My main question here is:

* How do I go about coming up with a value of K, given the sizes and
nature of my dataset and the feature-space?


I'm aware that this Wikipedia page lists a bunch of approaches for
K-selection 
(en.wikipedia.org/wiki/Determining_the_number_of_clusters_in_a_data_set),
specifying the motivation behind their synthesis for each. But before
I go down the path of implementing one of those approaches, I'd love
to hear from the users here who have had to do something similar:

* How did you select K for your large-scale clustering scenario?
* Also, was that K so large (w.r.t the number of available Hadoop
worker nodes) that the native MapReduce implementation of Mahout
K-means could not be used as-it-is due to running-time issues? If so,
how did you come up with an alternative/augmenting approach to
MapReduce-based K-means?


Further, I have an idea in mind myself, for coming up with a ball-park
value of K (and the K initial centroids). Would be great if I can be
provided feedback as to whether it's worth pursuing (or if it's better
to go with one of the approaches on the Wikipedia page referred to
above; or with an altogether different approach that you used). The
idea is this >>

Since the notion of distance/similarity for my data is based on
overlap of identically-sized symbol-sets, I can compute co-occurrence
frequencies of the symbol n-sets (how many times a particular set of n
symbols appears across all vectors of the dataset). I then identify
the symbol n-sets with the highest co-occurrence frequencies (highest
based on a cutoff/threshold for the percentile of these frequencies).
This restricted set of symbol n-sets then gives me an estimate of what
K _could_ be, and also some indication of how to choose those K
initial centroids (I'm thinking I will just pick K datapoints/vectors
at random such that they contain these high-frequency symbol n-sets.)
Is this overkill/nonsensical for my purpose?


As a final note, I do realize that using k-means with sparse vectors
may not be a good idea (given that the centroid vectors themselves are
going to be a lot denser than the datapoint vectors).
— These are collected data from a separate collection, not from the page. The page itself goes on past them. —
-- ==== Sys2Proof/Laws/State.lean ====
section
/-! SUPPORT. What each named update of the state does to each field: one lemma per field per update, so
that no proof unfolds a record update. -/

namespace Sys2Proof.Machine

@[simp] theorem State.trap_phase (s : State) (k : ErrKind) (info : Word) :
    (s.trap k info).phase = .fault := rfl
@[simp] theorem State.trap_err (s : State) (k : ErrKind) (info : Word) :
    (s.trap k info).err = k := rfl
@[simp] theorem State.trap_errInfo (s : State) (k : ErrKind) (info : Word) :
    (s.trap k info).errInfo = info := rfl
@[simp] theorem State.trap_nsym (s : State) (k : ErrKind) (info : Word) :
    (s.trap k info).nsym = s.nsym := rfl
@[simp] theorem State.trap_pad (s : State) (k : ErrKind) (info : Word) :
    (s.trap k info).pad = s.pad := rfl
@[simp] theorem State.trap_total (s : State) (k : ErrKind) (info : Word) :
    (s.trap k info).total = s.total := rfl
@[simp] theorem State.trap_ft (s : State) (k : ErrKind) (info : Word) :
    (s.trap k info).ft = s.ft := rfl
@[simp] theorem State.trap_nodes (s : State) (k : ErrKind) (info : Word) :
    (s.trap k info).nodes = s.nodes := rfl
@[simp] theorem State.trap_nnodes (s : State) (k : ErrKind) (info : Word) :
    (s.trap k info).nnodes = s.nnodes := rfl
@[simp] theorem State.trap_root (s : State) (k : ErrKind) (info : Word) :
    (s.trap k info).root = s.root := rfl
@[simp] theorem State.trap_wl (s : State) (k : ErrKind) (info : Word) :
    (s.trap k info).wl = s.wl := rfl
@[simp] theorem State.trap_wlStale (s : State) (k : ErrKind) (info : Word) :
    (s.trap k info).wlStale = s.wlStale := rfl
@[simp] theorem State.trap_ct (s : State) (k : ErrKind) (info : Word) :
    (s.trap k info).ct = s.ct := rfl
@[simp] theorem State.trap_it (s : State) (k : ErrKind) (info : Word) :
    (s.trap k info).it = s.it := rfl
@[simp] theorem State.trap_itN (s : State) (k : ErrKind) (info : Word) :
    (s.trap k info).itN = s.itN := rfl
@[simp] theorem State.trap_acc (s : State) (k : ErrKind) (info : Word) :
    (s.trap k info).acc = s.acc := rfl
@[simp] theorem State.trap_fill (s : State) (k : ErrKind) (info : Word) :
    (s.trap k info).fill = s.fill := rfl
@[simp] theorem State.trap_cand (s : State) (k : ErrKind) (info : Word) :
    (s.trap k info).cand = s.cand := rfl
@[simp] theorem State.trap_candLen (s : State) (k : ErrKind) (info : Word) :
    (s.trap k info).candLen = s.candLen := rfl
@[simp] theorem State.trap_sp (s : State) (k : ErrKind) (info : Word) :
    (s.trap k info).sp = s.sp := rfl
@[simp] theorem State.trap_snk (s : State) (k : ErrKind) (info : Word) :
    (s.trap k info).snk = s.snk := rfl
@[simp] theorem State.trap_cfg (s : State) (k : ErrKind) (info : Word) :
    (s.trap k info).cfg = s.cfg := rfl
@[simp] theorem State.trap_src (s : State) (k : ErrKind) (info : Word) :
    (s.trap k info).src = s.src := rfl
@[simp] theorem State.trap_host (s : State) (k : ErrKind) (info : Word) :
    (s.trap k info).host = s.host := rfl
@[simp] theorem State.trap_rdata (s : State) (k : ErrKind) (info : Word) :
    (s.trap k info).rdata = s.rdata := rfl

@[simp] theorem State.clear_phase (s : State) : s.clear.phase = State.reset.phase := rfl
@[simp] theorem State.clear_err (s : State) : s.clear.err = State.reset.err := rfl
@[simp] theorem State.clear_errInfo (s : State) : s.clear.errInfo = State.reset.errInfo := rfl
@[simp] theorem State.clear_nsym (s : State) : s.clear.nsym = State.reset.nsym := rfl
@[simp] theorem State.clear_pad (s : State) : s.clear.pad = State.reset.pad := rfl
@[simp] theorem State.clear_total (s : State) : s.clear.total = State.reset.total := rfl
@[simp] theorem State.clear_ft (s : State) : s.clear.ft = State.reset.ft := rfl
@[simp] theorem State.clear_nodes (s : State) : s.clear.nodes = State.reset.nodes := rfl
@[simp] theorem State.clear_nnodes (s : State) : s.clear.nnodes = State.reset.nnodes := rfl
@[simp] theorem State.clear_root (s : State) : s.clear.root = State.reset.root := rfl
@[simp] theorem State.clear_wl (s : State) : s.clear.wl = State.reset.wl := rfl
@[simp] theorem State.clear_wlStale (s : State) : s.clear.wlStale = State.reset.wlStale := rfl
@[simp] theorem State.clear_ct (s : State) : s.clear.ct = State.reset.ct := rfl
@[simp] theorem State.clear_it (s : State) : s.clear.it = State.reset.it := rfl
@[simp] theorem State.clear_itN (s : State) : s.clear.itN = State.reset.itN := rfl
@[simp] theorem State.clear_acc (s : State) : s.clear.acc = State.reset.acc := rfl
@[simp] theorem State.clear_fill (s : State) : s.clear.fill = State.reset.fill := rfl
@[simp] theorem State.clear_cand (s : State) : s.clear.cand = State.reset.cand := rfl
@[simp] theorem State.clear_candLen (s : State) : s.clear.candLen = State.reset.candLen := rfl
@[simp] theorem State.clear_sp (s : State) : s.clear.sp = s.sp := rfl
@[simp] theorem State.clear_snk (s : State) : s.clear.snk = s.snk := rfl
@[simp] theorem State.clear_cfg (s : State) : s.clear.cfg = s.cfg := rfl
@[simp] theorem State.clear_src (s : State) : s.clear.src = s.src := rfl
@[simp] theorem State.clear_host (s : State) : s.clear.host = s.host := rfl
@[simp] theorem State.clear_rdata (s : State) : s.clear.rdata = s.rdata := rfl

@[simp] theorem State.setFt_phase (s : State) (b : Byte) (n : Nat) :
    (s.setFt b n).phase = s.phase := rfl
@[simp] theorem State.setFt_err (s : State) (b : Byte) (n : Nat) : (s.setFt b n).err = s.err := rfl
@[simp] theorem State.setFt_errInfo (s : State) (b : Byte) (n : Nat) :
    (s.setFt b n).errInfo = s.errInfo := rfl
@[simp] theorem State.setFt_nsym (s : State) (b : Byte) (n : Nat) :
    (s.setFt b n).nsym = s.nsym := rfl
@[simp] theorem State.setFt_pad (s : State) (b : Byte) (n : Nat) : (s.setFt b n).pad = s.pad := rfl
@[simp] theorem State.setFt_total (s : State) (b : Byte) (n : Nat) :
    (s.setFt b n).total = s.total := rfl
@[simp] theorem State.setFt_ft (s : State) (b : Byte) (n : Nat) :
    (s.setFt b n).ft = s.ft.set (symIx b) n := rfl
@[simp] theorem State.setFt_nodes (s : State) (b : Byte) (n : Nat) :
    (s.setFt b n).nodes = s.nodes := rfl
@[simp] theorem State.setFt_nnodes (s : State) (b : Byte) (n : Nat) :
    (s.setFt b n).nnodes = s.nnodes := rfl
@[simp] theorem State.setFt_root (s : State) (b : Byte) (n : Nat) :
    (s.setFt b n).root = s.root := rfl
@[simp] theorem State.setFt_wl (s : State) (b : Byte) (n : Nat) : (s.setFt b n).wl = s.wl := rfl
@[simp] theorem State.setFt_wlStale (s : State) (b : Byte) (n : Nat) :
    (s.setFt b n).wlStale = s.wlStale := rfl
@[simp] theorem State.setFt_ct (s : State) (b : Byte) (n : Nat) : (s.setFt b n).ct = s.ct := rfl
@[simp] theorem State.setFt_it (s : State) (b : Byte) (n : Nat) : (s.setFt b n).it = s.it := rfl
@[simp] theorem State.setFt_itN (s : State) (b : Byte) (n : Nat) : (s.setFt b n).itN = s.itN := rfl
@[simp] theorem State.setFt_acc (s : State) (b : Byte) (n : Nat) : (s.setFt b n).acc = s.acc := rfl
@[simp] theorem State.setFt_fill (s : State) (b : Byte) (n : Nat) :
    (s.setFt b n).fill = s.fill := rfl
@[simp] theorem State.setFt_cand (s : State) (b : Byte) (n : Nat) :
    (s.setFt b n).cand = s.cand := rfl
@[simp] theorem State.setFt_candLen (s : State) (b : Byte) (n : Nat) :
    (s.setFt b n).candLen = s.candLen := rfl
@[simp] theorem State.setFt_sp (s : State) (b : Byte) (n : Nat) : (s.setFt b n).sp = s.sp := rfl
@[simp] theorem State.setFt_snk (s : State) (b : Byte) (n : Nat) : (s.setFt b n).snk = s.snk := rfl
@[simp] theorem State.setFt_cfg (s : State) (b : Byte) (n : Nat) : (s.setFt b n).cfg = s.cfg := rfl
@[simp] theorem State.setFt_src (s : State) (b : Byte) (n : Nat) : (s.setFt b n).src = s.src := rfl
@[simp] theorem State.setFt_host (s : State) (b : Byte) (n : Nat) :
    (s.setFt b n).host = s.host := rfl
@[simp] theorem State.setFt_rdata (s : State) (b : Byte) (n : Nat) :
    (s.setFt b n).rdata = s.rdata := rfl

@[simp] theorem State.setCt_phase (s : State) (b : Byte) (c : Code) :
    (s.setCt b c).phase = s.phase := rfl
@[simp] theorem State.setCt_err (s : State) (b : Byte) (c : Code) : (s.setCt b c).err = s.err := rfl
@[simp] theorem State.setCt_errInfo (s : State) (b : Byte) (c : Code) :
    (s.setCt b c).errInfo = s.errInfo := rfl
@[simp] theorem State.setCt_nsym (s : State) (b : Byte) (c : Code) :
    (s.setCt b c).nsym = s.nsym := rfl
@[simp] theorem State.setCt_pad (s : State) (b : Byte) (c : Code) : (s.setCt b c).pad = s.pad := rfl
@[simp] theorem State.setCt_total (s : State) (b : Byte) (c : Code) :
    (s.setCt b c).total = s.total := rfl
@[simp] theorem State.setCt_ft (s : State) (b : Byte) (c : Code) : (s.setCt b c).ft = s.ft := rfl
@[simp] theorem State.setCt_nodes (s : State) (b : Byte) (c : Code) :
    (s.setCt b c).nodes = s.nodes := rfl
@[simp] theorem State.setCt_nnodes (s : State) (b : Byte) (c : Code) :
    (s.setCt b c).nnodes = s.nnodes := rfl
@[simp] theorem State.setCt_root (s : State) (b : Byte) (c : Code) :
    (s.setCt b c).root = s.root := rfl
@[simp] theorem State.setCt_wl (s : State) (b : Byte) (c : Code) : (s.setCt b c).wl = s.wl := rfl
@[simp] theorem State.setCt_wlStale (s : State) (b : Byte) (c : Code) :
    (s.setCt b c).wlStale = s.wlStale := rfl
@[simp] theorem State.setCt_ct (s : State) (b : Byte) (c : Code) :
    (s.setCt b c).ct = s.ct.set (symIx b) c := rfl
@[simp] theorem State.setCt_it (s : State) (b : Byte) (c : Code) : (s.setCt b c).it = s.it := rfl
@[simp] theorem State.setCt_itN (s : State) (b : Byte) (c : Code) : (s.setCt b c).itN = s.itN := rfl
@[simp] theorem State.setCt_acc (s : State) (b : Byte) (c : Code) : (s.setCt b c).acc = s.acc := rfl
@[simp] theorem State.setCt_fill (s : State) (b : Byte) (c : Code) :
    (s.setCt b c).fill = s.fill := rfl
@[simp] theorem State.setCt_cand (s : State) (b : Byte) (c : Code) :
    (s.setCt b c).cand = s.cand := rfl
@[simp] theorem State.setCt_candLen (s : State) (b : Byte) (c : Code) :
    (s.setCt b c).candLen = s.candLen := rfl
@[simp] theorem State.setCt_sp (s : State) (b : Byte) (c : Code) : (s.setCt b c).sp = s.sp := rfl
@[simp] theorem State.setCt_snk (s : State) (b : Byte) (c : Code) : (s.setCt b c).snk = s.snk := rfl
@[simp] theorem State.setCt_cfg (s : State) (b : Byte) (c : Code) : (s.setCt b c).cfg = s.cfg := rfl
@[simp] theorem State.setCt_src (s : State) (b : Byte) (c : Code) : (s.setCt b c).src = s.src := rfl
@[simp] theorem State.setCt_host (s : State) (b : Byte) (c : Code) :
    (s.setCt b c).host = s.host := rfl
@[simp] theorem State.setCt_rdata (s : State) (b : Byte) (c : Code) :
    (s.setCt b c).rdata = s.rdata := rfl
However, I'm
tempted to test it for my dataset's size since I'm getting decent
clustering quality for much-smaller subsets of my overall corpus (yes,
the K-selection issue exists there as well, but these subsets have
been small enough to experiment with a range of K-values for each of
them and reach convergence in a relatively small number of
quick-running iterations; however, attempting to do the same with the
overall dataset is a challenge, because each iteration is taking a
really long time to run, even with K much smaller 18 million; hence
I'm trying to avoid having to experiment with a range of K-values and
hoping to use a more principled/tried-and-tested approach).



Thanks very much in advance!

- Harsh


Re: [mahout 0.9 | k-means] methodology for selecting k to cluster very large datasets

2015-09-15 Thread Ted Dunning
My own feeling is that the right answer is to look at average squared
distance on your training data and on held out data.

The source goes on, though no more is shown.